WHAT THE TASK ASKS
Could you say how many lines below contain the word "that"? Give the number with no other text.

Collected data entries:
Start of Block
/-- R168: from a shift no smaller than which will do, with one that will do in reach, the search ends at the smallest that does. -/
theorem groupShift_minimal {blocks : Nat} (fuel g : Nat) (hreach : blocks ≤ 64 * 2 ^ (g + fuel)) (hmin : ∀ h < g, 64 * 2 ^ h < blocks) :
    blocks ≤ 64 * 2 ^ groupShift blocks fuel g ∧ ∀ h < groupShift blocks fuel g, 64 * 2 ^ h < blocks := by
  induction fuel generalizing g with
  | zero => exact ⟨hreach, hmin⟩
  | succ fuel ih =>
    rw [groupShift]
    by_cases hfits : blocks ≤ 64 * 2 ^ g
    · rw [if_pos hfits]
      exact ⟨hfits, hmin⟩
    · rw [if_neg hfits]
      refine ih (g + 1) (by rwa [Nat.add_right_comm g 1 fuel]) fun h hh => ?_
      rcases Nat.lt_succ_iff_lt_or_eq.1 hh with hlt | rfl
      · exact hmin h hlt
      · exact Nat.lt_of_not_le hfits

/-- R352: the blocks per plane stand in a field of 15 bits. -/
theorem lunBlocks_le (s : State) (l : Nat) : lunBlocks s l ≤ 2 ^ 15 := bitsOf_lt _ 48 34

/-- Settles O49: the search starts at shift 0 and reaches past the largest geometry; the copy is what the command leaves. -/
theorem talus_groups_and_their_copy : Obligations.Talus_groups_and_their_copy := by
  unfold Obligations.Talus_groups_and_their_copy
  refine ⟨fun s l => groupShift_minimal 16 0 ?reach fun h hh => absurd hh (Nat.not_lt_zero h), fun s hp => gate_up hp _⟩
  case reach => exact (lunBlocks_le s l).trans (by decide)

end Sys2Proof.Machine
end

section
/-! PROOFS. Merged and poisoned lines, byte by byte (R171, R186). -/

open Sys2Proof.Claims
namespace Sys2Proof.Machine

/-! ### A line put together from fields of one width (R171, R186) -/

theorem getLsbD_foldl_or {α : Type} {n : Nat} (f : α → BitVec n) (j : Nat) (l : List α) (a : BitVec n) :
    (l.foldl (fun a i => a ||| f i) a).getLsbD j = (a.getLsbD j || l.any (fun i => (f i).getLsbD j)) := by
  induction l generalizing a with
  | nil => simp
  | cons i l ih => rw [List.foldl_cons, ih, BitVec.getLsbD_or, List.any_cons, Bool.or_assoc]

/-- A bit of field k is set by no field but that of index k. -/
theorem getLsbD_place_fields {n w k j v : Nat} (i : Nat) (hv : v < 2 ^ w) (hj : j < w) (hword : w * k + j < n) :
    (place n (w * i) v).getLsbD (w * k + j) = (decide (i = k) && v.testBit j) := by
  rw [getLsbD_place]
  rcases Nat.lt_trichotomy i k with hlt | rfl | hgt
  · have hnext : w * i + w ≤ w * k := Nat.mul_le_mul_left w hlt
    have hpast : v.testBit (w * k + j - w * i) = false :=
      Nat.testBit_lt_two_pow (hv.trans_le (Nat.pow_le_pow_right (by decide) (by omega)))
    simp [hpast, hlt.ne]
  · simp [hword]
  · have hnext : w * k + w ≤ w * i := Nat.mul_le_mul_left w hgt
    simp [hgt.ne', show ¬ w * i ≤ w * k + j by omega]

/-- Fields of w bits laid side by side read back one by one. -/
theorem extractLsb'_foldl_place {n w m k : Nat} (v : Nat → Nat) (hv : ∀ i, v i < 2 ^ w) (hk : k < m) (hn : w * m ≤ n) :
    ((List.range m).foldl (fun a i => a ||| place n (w * i) (v i)) 0).extractLsb' (w * k) w = BitVec.ofNat w (v k) := by
  have hend : w * k + w ≤ w * m := Nat.mul_le_mul_left w hk
  ext j hj
  have hfield : ∀ i, (place n (w * i) (v i)).getLsbD (w * k + j) = (decide (i = k) && (v i).testBit j) := fun i =>
    getLsbD_place_fields i (hv i) hj (by omega)
  rw [BitVec.getElem_extractLsb', getLsbD_foldl_or, ← BitVec.getLsbD_eq_getElem, BitVec.getLsbD_ofNat, Bool.eq_iff_iff]
  simp [hfield, hj, hk]

/-- Settles O55: both are fields of one width laid side by side. -/
theorem merged_and_poisoned_lines_byte_by_byte : Obligations.Merged_and_poisoned_lines_byte_by_byte := by
  unfold Obligations.Merged_and_poisoned_lines_byte_by_byte
  refine ⟨fun mask new old i hi => ?merged, fun cause line i hcause hline hi => ?poisoned⟩
  case merged =>
    have hfield : ∀ (w : W512) j, BitVec.ofNat 8 (bitsOf w (8 * j + 7) (8 * j)) = w.extractLsb' (8 * j) 8 := fun w j => by
      rw [bitsOf, show 8 * j + 7 + 1 - 8 * j = 8 by omega, BitVec.ofNat_toNat, BitVec.setWidth_eq]
    have hbyte : ∀ (w : W512) j, bitsOf w (8 * j + 7) (8 * j) < 2 ^ 8 := fun w j =>
      (bitsOf_lt w (8 * j + 7) (8 * j)).trans_eq (by rw [show 8 * j + 7 + 1 - 8 * j = 8 by omega])
    rw [mergeBytes, extractLsb'_foldl_place _ (fun j => by split <;> exact hbyte _ j) hi (by decide), apply_ite (BitVec.ofNat 8), hfield, hfield]
  case poisoned =>
    simp only [poisonPattern, Nat.mod_eq_of_lt hcause, Nat.mod_eq_of_lt hline]
    exact extractLsb'_foldl_place (fun _ => 0xBAD05A1700000000 + cause * 256 + line) (fun _ => by omega) hi (by decide)

end Sys2Proof.Machine
end

section
/-! PROOFS. Control-port writes of the maps' REMOVE entries, of a link's ENABLE and of MIRROR_CTRL (R174, R175, R222, R251, R252, R261). -/

open Sys2Proof.Claims
namespace Sys2Proof.Machine

/-! ### Writes of these entries (R386) -/

/-- The entries of the poison and half-erased maps, of links and of mirrored regions. -/
abbrev MapOrColEntry (i : Nat) : Prop := i = 0x21C0 ∨ i = 0x2200 ∨ 0x8010 ≤ i ∧ i < 0x8200

theorem rangeOk_mapOrColEntry (s : State) {i : Nat} (sub v : Nat) (h : MapOrColEntry i) : rangeOk s i sub v = true := by
  have hgroup : ¬ (0x2140 ≤ i ∧ i < 0x2148 ∧ sub = 0x01) := by omega
  have hlock : ¬ (0x4200 ≤ i ∧ i < 0x4240 ∧ sub = 0x01) := by omega
  unfold rangeOk
  split
  iterate 12 omega
  rw [if_neg hgroup, if_neg hlock, ite_self]

/-- R386: a control-port write of such an entry that is not held to a STOPPED unit passes when its row takes the value. -/
theorem gate_ctlWrite_mapOrColEntry {s : State} {mid i sub v : Nat} {r : OdRow} (hp : s.ao.portsUp = true) (hm : mid ≠ 0)
    (h : MapOrColEntry i) (hr : odRow i sub = some r) (ha : r.acc = .rw ∨ r.acc = .wo)
    (hv : (tyFits r.ty v && decide (r.lo ≤ v) && decide (v ≤ r.hi)) = true) :
    gate s (ctlWrite s mid i sub v) = .next (okWrite (applyWrite s ⟨false, mid⟩ i sub v) mid i sub) := by
  have htv : isTvState i sub = false := by simp [isTvState]; omega
  have hrws : r.acc ≠ .rws := by rcases ha with h | h <;> simp [h]
  have hcode : writeCode s ⟨false, mid⟩ i sub v = 0 := by
    refine writeCode_ok s mid i sub v r hm hr ha ?once ?stop ?busy ?owner ?value
    case once => simp [onceWritten, show i ≠ 0x9100 by omega]
    case stop => simp [needsStop, hrws, show i ≠ 0x9000 by omega, show i ≠ 0x9200 by omega]
    case busy => simp [odBusy, show i ≠ 0x6000 by omega, show i ≠ 0x9100 by omega]
    case owner => simp [ownerOnly]; omega
    case value => simp only [valueOk, hv, rangeOk_mapOrColEntry s sub v h, Bool.and_self, Bool.or_true]
  rw [gate_up hp, ctlWrite_eq_okWrite s mid i sub v hcode htv]

/-! ### What these writes do -/

/-- An entry from 0x5000 on, no selector, is written as applyHigh says. -/
theorem applyWrite_high (s : State) (q : Req) {i sub : Nat} (v : Nat) (hi : 0x5000 ≤ i) (hsel : isSel i sub = false) :
    applyWrite s q i sub v = (applyHigh s q i sub v).getD (setOd s i sub v) := by
  rw [applyWrite, hsel, if_neg Bool.false_ne_true, if_neg (by omega), if_neg (by omega)]

theorem applyWrite_linkEnable (s : State) (q : Req) {l : Nat} (v : Nat) (h : l < 2) :
    applyWrite s q (0x8010 + l) 0x01 v = switchLink s l v := by
  have hsel : isSel (0x8010 + l) 0x01 = false := by simp [isSel]; omega
  rw [applyWrite_high s q v (by omega) hsel, applyHigh, if_neg (by omega), if_neg (by omega), if_pos (by omega), if_pos rfl, Option.getD_some,
    Nat.add_sub_cancel_left]

theorem applyWrite_mirrorCtrl (s : State) (q : Req) {r : Nat} (v : Nat) (h : r < 256) :
    applyWrite s q (0x8100 + r) 0x05 v = mirrorCtrl s r v := by
  have hsel : isSel (0x8100 + r) 0x05 = false := by simp [isSel]; omega
  rw [applyWrite_high s q v (by omega) hsel, applyHigh, if_neg (by omega), if_neg (by omega), if_neg (by omega), if_pos (by omega),
    Option.getD_some, Nat.add_sub_cancel_left]

/-! ### The commands -/

section
variable {s : State} {mid : Nat} (hp : s.ao.portsUp = true) (hm : mid ≠ 0)
include hp hm

/-- R175: a write of 1 to REMOVE of the poison map. -/
theorem exec_poisonRemove : exec (.poisonRemove mid) s = .next (okWrite (removePoison s mid) mid 0x21C0 0x08) :=
  gate_ctlWrite_mapOrColEntry hp hm (i := 0x21C0) (sub := 0x08) (r := ⟨8, 8, .bool, .wo, 0, 0, 1⟩) (.inl rfl) rfl (.inr rfl) rfl

/-- R222: a write of 1 to HE_REMOVE. -/
theorem exec_heRemove : exec (.heRemove mid) s = .next (okWrite (removeHalf s mid) mid 0x2200 0x07) :=
  gate_ctlWrite_mapOrColEntry hp hm (i := 0x2200) (sub := 0x07) (r := ⟨7, 7, .bool, .wo, 0, 0, 1⟩) (.inr (.inl rfl)) rfl (.inr rfl) rfl

/-- R251: a write of a link's ENABLE. -/
theorem gate_linkEnable {l v : Nat} (h : l < 2) (hv : v ≤ 1) :
    gate s (ctlWrite s mid (0x8010 + l) 0x01 v) = .next (okWrite (switchLink s l v) mid (0x8010 + l) 0x01) := by
  have hrow : odRow (0x8010 + l) 0x01 = some ⟨1, 1, .bool, .rw, 0, 0, 1⟩ := by rw [odRow, odRows_link l h]; rfl
  rw [gate_ctlWrite_mapOrColEntry hp hm (by omega) hrow (.inl rfl) (by simp [tyFits, hv]), applyWrite_linkEnable s _ v h]

/-- R252, R253: a write of MIRROR_CTRL. -/
theorem gate_mirrorCtrl {r v : Nat} (h : r < 256) (hv : v < 256) :
    gate s (ctlWrite s mid (0x8100 + r) 0x05 v) = .next (okWrite (mirrorCtrl s r v) mid (0x8100 + r) 0x05) := by
  have hrow : odRow (0x8100 + r) 0x05 = some ⟨5, 5, .u8, .wo, 0, 0, 255⟩ := by rw [odRow, odRows_mirror r h]; rfl
  rw [gate_ctlWrite_mapOrColEntry hp hm (by omega) hrow (.inr rfl) (by simp [tyFits]; omega), applyWrite_mirrorCtrl s _ v h]

end

/-! ### Links by their state (R251) -/

section
variable {s : State} {l : Nat}

/-- Log entry 31: a link that is off trains, its lanes up. -/
theorem enableLink_off (h : (link s l).state = 0) : enableLink s l = modLink s l (fun x => { x with state := 1, lanes := true }) := by
  simp only [enableLink, h]

/-- A FAILED link notes that ENABLE came early. -/
theorem enableLink_failed (h : (link s l).state = 3) : enableLink s l = modLink s l (fun x => { x with early := true }) := by
  simp only [enableLink, h]

/-- A link that is UP goes down by command. -/
theorem disableLink_up (h : (link s l).state = 2) :
    disableLink s l = modLink (linkDown s l 0 6 0 0) l (fun x => { x with lanes := false }) := by
  rw [disableLink]
  exact if_pos h

/-- A link that is not UP is off, and what is held for it is judged again. -/
theorem disableLink_not_up (h : (link s l).state ≠ 2) : disableLink s l
    = releaseHeld (modLink s l (fun x => { x with state := 0, lanes := false })) (fun c => decide (c = .link l)) := by
  rw [disableLink]
  exact if_neg h

end

/-! ### MIRROR_CTRL by the state of the region (R252, R253) -/

section
variable {s : State} {r : Nat}

/-- R253: of a region that is no origin every command is refused with result 2. -/
theorem mirrorCtrl_not_origin (v : Nat) (h : isOrigin s r = false) : mirrorCtrl s r v = setOd s (0x8100 + r) 0x09 2 := by
  rw [mirrorCtrl]
  exact if_pos (.inl (by simp [h]))

variable (horigin : isOrigin s r = true) (hrun : (region s r).state = 1)
include horigin hrun

theorem mirrorCtrl_resync (hm : (region s r).mirror = 0) (hup : (link s (downLink s r)).state = 2) :
    mirrorCtrl s r 1 = setOd (modRegion s r (fun g => { g with mirror := 1 })) (0x8100 + r) 0x09 0 := by
  simp [mirrorCtrl, horigin, hrun, hm, hup]

theorem mirrorCtrl_synced (hm : (region s r).mirror = 1) :
    mirrorCtrl s r 2 = setOd (modRegion s r (fun g => { g with mirror := 2 })) (0x8100 + r) 0x09 0 := by
  simp [mirrorCtrl, horigin, hrun, hm]

theorem mirrorCtrl_degrade (hm : (region s r).mirror = 1 ∨ (region s r).mirror = 2) :
    mirrorCtrl s r 3 = setOd (degradeRegion s r 0 6) (0x8100 + r) 0x09 0 := by
  simp [mirrorCtrl, horigin, hrun, hm]

end

/-- Settles O16: each write passes at its row, and its effect is read off the link or the region it meets. -/
theorem map_link_and_mirror_writes : Obligations.Map_link_and_mirror_writes := by
  unfold Obligations.Map_link_and_mirror_writes
  refine ⟨fun s mid hp hm => ⟨exec_poisonRemove hp hm, exec_heRemove hp hm⟩, fun s mid l r hp hm hl hr => ?_⟩
  intro on off
  have henable : exec (.linkEnable mid l) s = .next (okWrite (enableLink on l) mid (0x8010 + l) 0x01) := gate_linkEnable hp hm hl (v := 1) le_rfl
  have hdisable : exec (.linkDisable mid l) s = .next (okWrite (disableLink off l) mid (0x8010 + l) 0x01) :=
    gate_linkEnable hp hm hl (v := 0) (Nat.zero_le 1)
  have hresync : exec (.mirrorResync mid r) s = .next (okWrite (mirrorCtrl s r 1) mid (0x8100 + r) 0x05) := gate_mirrorCtrl hp hm hr (by decide)
  -- ENABLE is stored and driven before the link is looked at, and neither changes the link
  have hon : link on l = link s l := rfl
  have hoff : link off l = link s l := rfl
  refine ⟨fun h => ?trains, fun h => ?early, fun h => ?goesDown, fun h => ?off, fun horigin hrun => ⟨fun hm0 hup => ?resync, fun hm1 => ?synced,
    fun hm12 => ?degrade⟩, fun h => ?notOrigin⟩
  case trains => rw [henable, enableLink_off (hon ▸ h)]
  case early => rw [henable, enableLink_failed (hon ▸ h)]
  case goesDown => rw [hdisable, disableLink_up (hoff ▸ h)]
  case off => rw [hdisable, disableLink_not_up (hoff ▸ h)]
  case resync => rw [hresync, mirrorCtrl_resync horigin hrun hm0 hup]
  case synced =>
    rw [← mirrorCtrl_synced horigin hrun hm1]
    exact gate_mirrorCtrl hp hm hr (by decide)
  case degrade =>
    rw [← mirrorCtrl_degrade horigin hrun hm12]
    exact gate_mirrorCtrl hp hm hr (by decide)
  case notOrigin => rw [hresync, mirrorCtrl_not_origin 1 h]

end Sys2Proof.Machine
end

section
/-! PROOFS. Accesses of a command at the key port, its timeouts and the first STATUS read (R270, R271, R273, R376, R435). -/

open Sys2Proof.Claims
namespace Sys2Proof.Machine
End of Block
ANSWER TO THIS TASK
8